Exercise material:

-- ==== Sys2Proof/Machine/Access.lean ====
section
/-! DEFINITION. Sys2Proof/Machine/Access.lean: where an address leads (R154-R165, R345-R351), the L2, L1 and clock
bookkeeping of an access (R159, R167, R175, R186), the RAS log (R417), and the checks made on an address (R45). -/

namespace Sys2Proof.Machine

/-- Reference time in ns since the last correction (R15): one rt of 24 clk is 10 ns. -/
def State.sinceSync (s : State) : Nat := (s.clk - s.clkBase) * 10 / 24

/-- Device time in ns (R15, R371): reference time, with the correction under way slewed in at 200 ppm. -/
def State.time (s : State) : Nat :=
  let e := s.sinceSync
  let c := min s.slew.natAbs (e * 2 / 10000)
  s.timeBase + (if 0 ≤ s.slew then e + c else e - c)

/-- TICK: reference ticks since power-up (R15, R34). -/
def State.tick (s : State) : Nat := s.clk / 24

/-- ASID of a context (R346). -/
def State.asidOf (s : State) (ctx : Nat) : BitVec 16 :=
  match look s.ctxs ctx with
  | some c => c.asid
  | none => 0

/-- Functions of a partition send MSI-X vector 1 (R359, R358): function n serves partition n. -/
def State.msix1 (s : State) (fn : Nat) : State :=
  s.setFn fn { s.fnAt fn with msix1 := (s.fnAt fn).msix1 + 1 }

/-- A RAS record on a die's ring (R417), with its interrupt. `part` 255 is the device. -/
def State.addRas (s : State) (type struct die part addr : Nat) (info : List Word) : State :=
  let d := s.dieAt die
  let r : Ras := { type, struct, die, part, addr, info, time := s.time, seq := d.rasCount }
  let kept := if 4096 ≤ d.ras.length then d.ras.tail else d.ras
  let s := s.setDie die { d with ras := kept ++ [r], rasCount := d.rasCount + 1 }
  if part = 255 then s.parts.foldl (fun s p => s.msix1 p.1) s else s.msix1 part

/-- XOR of the k-bit fields of a number (R162). -/
def foldBits (k : Nat) : Nat → Nat → Nat
  | 0, _ => 0
  | f + 1, x => if x = 0 then 0 else Nat.xor (x % 2 ^ k) (foldBits k f (x / 2 ^ k))

/-- The slice index of a line under k (R162): the fold of VA[46:7]. -/
def sliceIndex (k va : Nat) : Nat := foldBits k 40 (va / 128 % 2 ^ 40)

/-- The home channel of an address for a context (R163). -/
def State.homeOf (s : State) (ctx va : Nat) : Nat :=
  let p := s.partAt (partOfCtx ctx)
  p.chbase + sliceIndex p.chlog va

/-- The set of a line in its slice (R162): VA[18+k : 7+k]. -/
def setIndex (k va : Nat) : Nat := va / 2 ^ (7 + k) % 4096

/-- Bits of a table entry (R348). -/
def leafV (e : Word) : Bool := e.getLsbD 63
/-- LEAF. -/
def leafLeaf (e : Word) : Bool := e.getLsbD 62
/-- RES. -/
def leafRes (e : Word) : Bool := e.getLsbD 61
/-- W. -/
def leafW (e : Word) : Bool := e.getLsbD 60
/-- A. -/
def leafA (e : Word) : Bool := e.getLsbD 59
/-- NC. -/
def leafNC (e : Word) : Bool := e.getLsbD 58
/-- SPK. -/
def leafSpk (e : Word) : Nat := bits e.toNat 57 56
/-- REGION. -/
def leafRegion (e : Word) : Nat := bits e.toNat 55 50
/-- KIND: 0 device, 1 host, 2 pod-remote. -/
def leafKind (e : Word) : Nat := bits e.toNat 49 48
/-- FRAME. -/
def leafFrame (e : Word) : Nat := bits e.toNat 47 0

/-- Bytes an entry of a level maps (R347): 64 KiB, 2 MiB, 1 GiB. -/
def levelShift (l : Nat) : Nat := if l = 0 then 16 else 21 + 9 * (l - 1)

/-- The address of the entry a level of the walk reads (R347). -/
def entryAddr (table l va : Nat) : Nat :=
  table + 8 * (if l = 0 then va / 2 ^ 16 % 32 else va / 2 ^ levelShift l % 512)

/-- Key of a table-store word. -/
def tableKey (part addr : Nat) : Nat := part * 2 ^ 60 + addr

/-- Whether a leaf maps a page of a size (R348). -/
def leafOk (k : Nat) (e : Word) (size : Nat) : Bool :=
  leafKind e != 3
  && (leafKind e != 2 || leafRes e)
  && (leafKind e != 0 || (decide (128 * 2 ^ k ≤ size) && decide ((leafFrame e + 1) * (size / 2 ^ k) ≤ Config.channelBytes)))

/-- What a walk finds (R347, R348): nothing mapped, an entry that breaks R348, or a leaf with its page size. -/
inductive Walk where
  | unmapped
  | malformed (entry : Nat)
  | leaf (e : Word) (size entry : Nat)
  deriving DecidableEq, Repr

/-- The walk from a level down (R347, R348), by levels left. -/
def walkFrom (tables : SMap Word) (part k va : Nat) : Nat → Nat → Walk
  | 0, table =>
    let a := entryAddr table 0 va
    let e := (look tables (tableKey part a)).getD 0
    if !leafV e then .unmapped
    else if leafLeaf e && leafOk k e (2 ^ 16) then .leaf e (2 ^ 16) a
    else .malformed a
  | l + 1, table =>
    let a := entryAddr table (l + 1) va
    let e := (look tables (tableKey part a)).getD 0
    if !leafV e then .unmapped
    else if leafLeaf e then
      if l + 1 ≤ 2 && leafOk k e (2 ^ levelShift (l + 1)) then .leaf e (2 ^ levelShift (l + 1)) a
      else .malformed a
    else if bits e.toNat 61 48 = 0 ∧ bits e.toNat 11 0 = 0 then walkFrom tables part k va l (leafFrame e)
    else .malformed a

/-- The walk of a context's table (R347). -/
def State.walk (s : State) (ctx va : Nat) : Walk :=
  match look s.ctxs ctx with
  | some c =>
    let part := partOfCtx ctx
    walkFrom s.tables part (s.partAt part).chlog va 4 c.root
  | none => .unmapped

/-- Where an address leads: nowhere, to a page whose data is not present, to a byte of device memory (channel*2^48 +
local address) or host memory (2^64 + host address), or to a page of another package. -/
inductive Place where
  | none
  | absent
  | byte (pa : Nat)
  | remote (handle : Nat)
  deriving DecidableEq, Repr

/-- Key of a byte of host memory. -/
def hostKey (a : Nat) : Nat := 2 ^ 64 + a

/-- Whether a byte key is host memory. -/
def isHost (pa : Nat) : Bool := decide (2 ^ 64 ≤ pa)

/-- The host frame that stands for the user port of a context (R367, log 14): the last 1,024 of the host's frames. -/
def portFrame (ctx : Nat) : Nat := 2 ^ 48 - 1024 + ctx

/-- The byte key of a context's user port. -/
def portKey (ctx : Nat) : Nat := hostKey (portFrame ctx * 2 ^ 16)

/-- COUNT of a context's user port (R367). -/
def State.portCount (s : State) (ctx : Nat) : Word := word (Mem.readN s.mem (portKey ctx + 8) 8)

Work required:
Copy every record exactly as presented.

Reply to the exercise:
-- ==== Sys2Proof/Machine/Access.lean ====
section
/-! DEFINITION. Sys2Proof/Machine/Access.lean: where an address leads (R154-R165, R345-R351), the L2, L1 and clock
bookkeeping of an access (R159, R167, R175, R186), the RAS log (R417), and the checks made on an address (R45). -/

namespace Sys2Proof.Machine

/-- Reference time in ns since the last correction (R15): one rt of 24 clk is 10 ns. -/
def State.sinceSync (s : State) : Nat := (s.clk - s.clkBase) * 10 / 24

/-- Device time in ns (R15, R371): reference time, with the correction under way slewed in at 200 ppm. -/
def State.time (s : State) : Nat :=
  let e := s.sinceSync
  let c := min s.slew.natAbs (e * 2 / 10000)
  s.timeBase + (if 0 ≤ s.slew then e + c else e - c)

/-- TICK: reference ticks since power-up (R15, R34). -/
def State.tick (s : State) : Nat := s.clk / 24

/-- ASID of a context (R346). -/
def State.asidOf (s : State) (ctx : Nat) : BitVec 16 :=
  match look s.ctxs ctx with
  | some c => c.asid
  | none => 0

/-- Functions of a partition send MSI-X vector 1 (R359, R358): function n serves partition n. -/
def State.msix1 (s : State) (fn : Nat) : State :=
  s.setFn fn { s.fnAt fn with msix1 := (s.fnAt fn).msix1 + 1 }

/-- A RAS record on a die's ring (R417), with its interrupt. `part` 255 is the device. -/
def State.addRas (s : State) (type struct die part addr : Nat) (info : List Word) : State :=
  let d := s.dieAt die
  let r : Ras := { type, struct, die, part, addr, info, time := s.time, seq := d.rasCount }
  let kept := if 4096 ≤ d.ras.length then d.ras.tail else d.ras
  let s := s.setDie die { d with ras := kept ++ [r], rasCount := d.rasCount + 1 }
  if part = 255 then s.parts.foldl (fun s p => s.msix1 p.1) s else s.msix1 part

/-- XOR of the k-bit fields of a number (R162). -/
def foldBits (k : Nat) : Nat → Nat → Nat
  | 0, _ => 0
  | f + 1, x => if x = 0 then 0 else Nat.xor (x % 2 ^ k) (foldBits k f (x / 2 ^ k))

/-- The slice index of a line under k (R162): the fold of VA[46:7]. -/
def sliceIndex (k va : Nat) : Nat := foldBits k 40 (va / 128 % 2 ^ 40)

/-- The home channel of an address for a context (R163). -/
def State.homeOf (s : State) (ctx va : Nat) : Nat :=
  let p := s.partAt (partOfCtx ctx)
  p.chbase + sliceIndex p.chlog va

/-- The set of a line in its slice (R162): VA[18+k : 7+k]. -/
def setIndex (k va : Nat) : Nat := va / 2 ^ (7 + k) % 4096

/-- Bits of a table entry (R348). -/
def leafV (e : Word) : Bool := e.getLsbD 63
/-- LEAF. -/
def leafLeaf (e : Word) : Bool := e.getLsbD 62
/-- RES. -/
def leafRes (e : Word) : Bool := e.getLsbD 61
/-- W. -/
def leafW (e : Word) : Bool := e.getLsbD 60
/-- A. -/
def leafA (e : Word) : Bool := e.getLsbD 59
/-- NC. -/
def leafNC (e : Word) : Bool := e.getLsbD 58
/-- SPK. -/
def leafSpk (e : Word) : Nat := bits e.toNat 57 56
/-- REGION. -/
def leafRegion (e : Word) : Nat := bits e.toNat 55 50
/-- KIND: 0 device, 1 host, 2 pod-remote. -/
def leafKind (e : Word) : Nat := bits e.toNat 49 48
/-- FRAME. -/
def leafFrame (e : Word) : Nat := bits e.toNat 47 0

/-- Bytes an entry of a level maps (R347): 64 KiB, 2 MiB, 1 GiB. -/
def levelShift (l : Nat) : Nat := if l = 0 then 16 else 21 + 9 * (l - 1)

/-- The address of the entry a level of the walk reads (R347). -/
def entryAddr (table l va : Nat) : Nat :=
  table + 8 * (if l = 0 then va / 2 ^ 16 % 32 else va / 2 ^ levelShift l % 512)

/-- Key of a table-store word. -/
def tableKey (part addr : Nat) : Nat := part * 2 ^ 60 + addr

/-- Whether a leaf maps a page of a size (R348). -/
def leafOk (k : Nat) (e : Word) (size : Nat) : Bool :=
  leafKind e != 3
  && (leafKind e != 2 || leafRes e)
  && (leafKind e != 0 || (decide (128 * 2 ^ k ≤ size) && decide ((leafFrame e + 1) * (size / 2 ^ k) ≤ Config.channelBytes)))

/-- What a walk finds (R347, R348): nothing mapped, an entry that breaks R348, or a leaf with its page size. -/
inductive Walk where
  | unmapped
  | malformed (entry : Nat)
  | leaf (e : Word) (size entry : Nat)
  deriving DecidableEq, Repr

/-- The walk from a level down (R347, R348), by levels left. -/
def walkFrom (tables : SMap Word) (part k va : Nat) : Nat → Nat → Walk
  | 0, table =>
    let a := entryAddr table 0 va
    let e := (look tables (tableKey part a)).getD 0
    if !leafV e then .unmapped
    else if leafLeaf e && leafOk k e (2 ^ 16) then .leaf e (2 ^ 16) a
    else .malformed a
  | l + 1, table =>
    let a := entryAddr table (l + 1) va
    let e := (look tables (tableKey part a)).getD 0
    if !leafV e then .unmapped
    else if leafLeaf e then
      if l + 1 ≤ 2 && leafOk k e (2 ^ levelShift (l + 1)) then .leaf e (2 ^ levelShift (l + 1)) a
      else .malformed a
    else if bits e.toNat 61 48 = 0 ∧ bits e.toNat 11 0 = 0 then walkFrom tables part k va l (leafFrame e)
    else .malformed a

/-- The walk of a context's table (R347). -/
def State.walk (s : State) (ctx va : Nat) : Walk :=
  match look s.ctxs ctx with
  | some c =>
    let part := partOfCtx ctx
    walkFrom s.tables part (s.partAt part).chlog va 4 c.root
  | none => .unmapped

/-- Where an address leads: nowhere, to a page whose data is not present, to a byte of device memory (channel*2^48 +
local address) or host memory (2^64 + host address), or to a page of another package. -/
inductive Place where
  | none
  | absent
  | byte (pa : Nat)
  | remote (handle : Nat)
  deriving DecidableEq, Repr

/-- Key of a byte of host memory. -/
def hostKey (a : Nat) : Nat := 2 ^ 64 + a

/-- Whether a byte key is host memory. -/
def isHost (pa : Nat) : Bool := decide (2 ^ 64 ≤ pa)

/-- The host frame that stands for the user port of a context (R367, log 14): the last 1,024 of the host's frames. -/
def portFrame (ctx : Nat) : Nat := 2 ^ 48 - 1024 + ctx

/-- The byte key of a context's user port. -/
def portKey (ctx : Nat) : Nat := hostKey (portFrame ctx * 2 ^ 16)

/-- COUNT of a context's user port (R367). -/
def State.portCount (s : State) (ctx : Nat) : Word := word (Mem.readN s.mem (portKey ctx + 8) 8)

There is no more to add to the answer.